Молодая девушка покраснела и рассмеялась.
– Да, мистер Холмс, Сирил Мортон – электротехник, и мы надеемся обвенчаться в конце лета. Боже мой, как это я заговорила о нем? Я хотела сказать, что мистер Вудли был прямо отвратителен, а мистер Каррутерс, значительно старше первого, был более привлекателен. Это был смуглый, худой, гладко выбритый, молчаливый человек. У него были вежливые манеры и приятная улыбка. Он осведомился о нашем положении и, узнав, что мы очень бедны, предложил мне поселиться у него и учить музыке его единственную десятилетнюю дочь. Я ответила, что мне не хочется бросать мать, на что он сказал, что я могу каждую субботу ездить к ней, и предложил мне сто фунтов в год, что было, конечно, роскошной оплатой. Дело кончилось тем, что я приняла его предложение и отправилась в Чильтерн-Гранж, находящийся от Фарнгама в шести милях.

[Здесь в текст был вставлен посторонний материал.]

/-- The bundle header (R293). -/
def bunHeader (c : List Word) (t0 : Tick) (takes : List BunTake) : Bytes :=
  let ts := (takes.foldl (fun l k => k.status.foldl (fun l q => insNat q.1 l) l) []).take 32
  [by8 (0x10 + fld (c.getD 0 0) 29 28 * 4), 0] ++ beBytes 2 (bcWire c) ++ beBytes 4 t0.toNat ++ beBytes 2 (bcSlots c) ++
    [by8 ts.length, 0] ++ ts.flatMap (fun t => [by8 t, by8 (statusOf takes t)])

/-- A bundle frame without its FCS (R292). -/
def bunFrame (s : State) (c : List Word) (t0 : Tick) (takes : List BunTake) : Bytes :=
  let w5 := c.getD 5 0
  let tag := if bit w5 28 then [0x81, 0x00] ++ beBytes 2 (7 * 2 ^ 13 + fld w5 27 16) else []
  padMin (beBytes 2 (fld w5 15 0) ++ beBytes 4 (c.getD 4 0).toNat ++
    beBytes 2 (regFld s (ra (pg .bun) 0x108) 15 0) ++ beBytes 4 (getReg s (ra (pg .bun) 0x104)).toNat ++ tag ++
    beBytes 2 (cfgFld s (ra (pg .bun) 0x100) 15 0) ++ bunHeader c t0 takes ++ takes.flatMap (·.bytes))

/-- Meridian time of the present boundary, and of the boundary of another tick near it. -/
def tickStart (s : State) : Nat := s.time.mer / tickUnit * tickUnit
def merOfTick (s : State) (t : Tick) : Nat := ((tickStart s : Int) + (t - now s).toInt * (tickUnit : Int)).toNat

/-- Let time pass to a Meridian time within the tick. -/
def advanceMer (t : Nat) (s : State) : State :=
  if t ≤ s.time.mer then s else reap (advanceTo (s.time.clk + cdiv (t - s.time.mer) (perClock s.time.rate)) s)

/-- The bundle frame reaches its sequence point under its SA, and goes on to admission (R294). -/
def bunSequence (f : Frame) (s : State) : State :=
  let i := f.sa
  let c := carrier s i
  let f1 := { f with sa := c, gen := (saOf s c).gen, dest := recLine (saOf s c).record }
  if (saOf s i).st = 0 || (saOf s c).st = 0 || (saOf s c).dir != 0 || !saUsable s (saOf s c) then reject f 0x08 s
  else if (saOf s c).st = 2 && (saOf s c).faultSeq then reject f1 0x0D s
  else
    let d := seqDraw c s
    match d.1 with
    | none => reject f1 0x0C d.2
    | some n =>
      let s0 := if c = i then d.2 else bump (pg .ecl) 0x220 1 d.2
      let t := tagSelect (pg .bun) 2 { f1 with field := some n } s0
      let s1 := addFrame t.1 t.2
      let id := t.2.frames.nextId
      match frameOf s1 id with
      | some g => reachAdmission id (digestAdd g s1)
      | none => s1

/-- BUNDLE_ASSEMBLY: at OFFSET minus 2,000 ns of its launch tick a transmit bundle is assembled (R291). -/
def bunAssemble (b : Nat) (s : State) : State :=
  let x := bunOf s b
  let p := bcPeriod x.cfg
  if !(traffic s && x.active && bcDir x.cfg == 0 && x.takes.length == p && (now s).toNat % p == (bcPhase x.cfg + p - 1) % p) then s
  else
    let t0 := now s - wd (p - 1)
    let ofs := bcOffset x.cfg
    let s1 := advanceMer (tickStart s + (ofs - 2000) * nsUnit) (setBun b { x with takes := [] } s)
    let f := Frame.fresh .enc 16 (bunFrame s x.cfg t0 x.takes) s1.time.mer (now s)
    bunSequence { f with kind := .bundle, cls := 0, sa := bcSa x.cfg, launch := some (256 + b, tickStart s + ofs * nsUnit), bundle := b, btick := t0 } s1

/-! ### Reception (R296, R298, R316) -/

/-- A received bundle's fields: VERSION, PERIOD, BUNDLE_ID, TICK, SLOT_COUNT, statuses and payload. -/
structure BunRx where
  ok : Bool
  period : Nat
  wire : Nat
  tick : Tick
  slots : Nat
  status : List Nat
  payload : Bytes
deriving DecidableEq, Repr
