/-- An area is zeroed whole. -/
def zeroArea (a : Nat) (s : State) : State :=
  let l := areaAddr a
  let s1 := clearMem l 0x10000 s
  { s1 with sealPath := { s1.sealPath with poison := s1.sealPath.poison.filter (fun x => x % 2 ^ 36 < l || l + 0x10000 ≤ x % 2 ^ 36) } }

/-- What a job's computation gives. -/
inductive PkeRes
  | done (out : Bytes) (code : Nat)
  | invalid (pos : Nat)
  | rejected
deriving DecidableEq, Repr

/-- A number that a check of R446 refuses: 0, or not below its modulus. -/
def outOf (v m : Nat) : Bool := v == 0 || decide (m ≤ v)

/-- The position of the first offending operand: pairs of position and whether it offends. -/
def firstBad (l : List (Nat × Bool)) : Option Nat := (l.find? (·.2)).map (·.1)

/-- Give the result unless an operand offends. -/
def checkedRes (l : List (Nat × Bool)) (r : PkeRes) : PkeRes :=
  match firstBad l with
  | some p => .invalid p
  | none => r

/-- A random number from 1 to n - 1. -/
def randBelow (n : Nat) (s : State) : Nat × State :=
  let d := draw 72 s
  (beNat d.1 % (n - 1) + 1, d.2)

/-- A point's coordinates as output. -/
def pointOut (w : Nat) (p : Point) : Bytes :=
  match p with
  | some (x, y) => beBytes w x ++ beBytes w y
  | none => zeros (2 * w)

/-- Operand `i` (from 0) of a job. -/
def opVal (j : PkeJob) (i : Nat) : Nat := beAt j.ops (0x40 + i * opW j.len) (opW j.len)

/-- The checks of a point in operands `i` and `i + 1`. -/
def pointBad (c : Curve) (j : PkeJob) (i : Nat) : List (Nat × Bool) :=
  [(i + 1, outOf (opVal j i) c.p), (i + 2, outOf (opVal j (i + 1)) c.p), (i + 1, !onCurve c (opVal j i) (opVal j (i + 1)))]

/-- Operations on a short-Weierstrass curve. -/
def pkeCurve (j : PkeJob) (c : Curve) (s : State) : PkeRes × State :=
  let w := opW j.len
  let v := opVal j
  match j.op with
  | 1 =>
    let k := randBelow c.n s
    let r := ecdsaSign c (v 0) (v 1) k.1
    (checkedRes [(1, outOf (v 0) c.n)] (.done (beBytes w r.1 ++ beBytes w r.2) 0), k.2)
  | 2 =>
    let bad := pointBad c j 0 ++ [(4, outOf (v 3) c.n), (5, outOf (v 4) c.n)]
    (checkedRes bad (.done [] (if ecdsaOk c (v 0) (v 1) (v 2) (v 3) (v 4) then 1 else 2)), s)
  | 3 =>
    let z := ecMul c (v 0) (some (v 1, v 2))
    (checkedRes ((1, outOf (v 0) c.n) :: pointBad c j 1 ++ [(2, z.isNone)]) (.done ((pointOut w z).take w) 0), s)
  | _ =>
    let d := randBelow c.n (reseed s)
    (.done (beBytes w d.1 ++ pointOut w (ecMul c d.1 c.base)) 0, d.2)

/-- Operations on Curve25519 and Ed25519. DESIGN CHOICE, unsafe (log entry 77). -/
def pkeEdwards (j : PkeJob) : PkeRes :=
  let msg := slice j.ops (0x40 + (if j.op = 6 then 32 else 96)) j.mlen
  match j.op with
  | 5 =>
    let z := x25519 (opVal j 0) (opVal j 1)
    checkedRes [(1, opVal j 0 == 0), (2, outOf (opVal j 1) q25519), (2, z == 0)] (.done (beBytes 32 z) 0)
  | 6 => .done (edSign (slice j.ops 0x40 32) msg) 0
  | _ =>
    let pub := slice j.ops 0x40 32
    let sig := slice j.ops 0x60 64
    checkedRes [(1, (edDec pub).isNone), (2, (edDec (sig.take 32)).isNone), (2, outOf (leNat (sig.drop 32)) edL)]
      (.done [] (if edVerify pub sig msg then 1 else 2))

/-- Whether an RSA modulus is even or not of LEN bits. -/
def modulusBad (n len : Nat) : Bool := n % 2 == 0 || decide (n < 2 ^ (len - 1)) || decide (2 ^ len ≤ n)

/-- RSA. -/
def pkeRsa (j : PkeJob) : PkeRes :=
  let w := opW j.len
  let v := opVal j
  if j.op = 8 then
    checkedRes [(1, modulusBad (v 0) j.len), (2, outOf (v 1) (v 0)), (3, outOf (v 2) (v 0))] (.done (beBytes w (powMod (v 2) (v 1) (v 0))) 0)
  else
    let n := v 0 * v 1
    checkedRes ((1, v 0 == 0 || v 1 != 0 && modulusBad n j.len) :: (List.range 6).map (fun i => (i + 1, outOf (v i) n)))
      (.done (beBytes w (rsaCrt (v 0) (v 1) (v 2) (v 3) (v 4) (v 5))) 0)

/-- LOAD_CURVE (R444). DESIGN CHOICE, safe (log entry 10). -/
def pkeLoad (j : PkeJob) (s : State) : PkeRes × State :=
  let v := opVal j
  let c : Curve := { p := v 0, a := v 1, b := v 2, gx := v 3, gy := v 4, n := v 5, h := v 6 }
  let wit := fun (i : Nat) => beNat ((List.range 66).map (fun k => Config.rnd (s.rng.pos + 66 * i + k)))
  let s1 := { s with rng := { s.rng with pos := s.rng.pos + 66 * 64 } }
  if curveOk c wit then (.done [] 0, { s1 with pke := { s1.pke with curves := spSet none s1.pke.curves (j.curve - 8) (some c) } })
  else (.rejected, s1)

/-- The attestation key's signature over a report's first 0xC0 bytes (R454). -/
def pkeAttest (head : Bytes) (s : State) : PkeRes × State :=
  let k := randBelow p384.n s
  let r := ecdsaSign p384 dAtt (beNat (sha384 head)) k.1
  (.done (head ++ beBytes 48 r.1 ++ beBytes 48 r.2) 0, k.2)

/-- A job's computation (R443, R446). DESIGN CHOICE, unsafe (log entry 77). -/
def pkeCompute (j : PkeJob) (s : State) : PkeRes × State :=
  match j.attest with
  | some (_, head) => pkeAttest head s
  | none =>
    if j.op = 0 then (.done [] 0, zeroArea j.area s)
    else if j.op = 10 then pkeLoad j s
    else if j.op = 8 || j.op = 9 then (pkeRsa j, s)
    else if j.curve = 4 then (pkeEdwards j, s)
    else match curveOf s j.curve with
      | some c => pkeCurve j c s
      | none => (.invalid 0, s)

/-- Whether a job draws from the DRBG: the signature's k or a new key (R443, R454).
DEDUCED, unsafe (log entry 78). -/
def needsDrbg (j : PkeJob) : Bool := j.attest.isSome || j.op == 1 || j.op == 4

Мистер Каррутерс оказался вдовцом, но у него была экономка, очень почтенная пожилая особа по имени Диксон, заведовавшая всем хозяйством. Девочка была премилое существо, и все предвещало одно хорошее. Мистер Каррутерс был очень добр и очень музыкален, так что мы проводили вместе очень приятные вечера. Каждую субботу я ездила в город к матери.
Первым пятном на моем счастье было прибытие рыжеусого мистера Вудли. Он гостил целую неделю, и, ах, эта неделя показалась мне тремя месяцами. Это была ужасная личность, сварливая во всем. Он отвратительно ухаживал за мной, хвастал своим состоянием, говорил, что если бы я вышла за него замуж, то имела бы лучшие в Лондоне бриллианты. И, наконец, хотя я не желала иметь никакого дела с ним, однажды после обеда он схватил меня в свои объятия – он необычайно силен – и поклялся, что ни за что не выпустит меня, пока я не поцелую его.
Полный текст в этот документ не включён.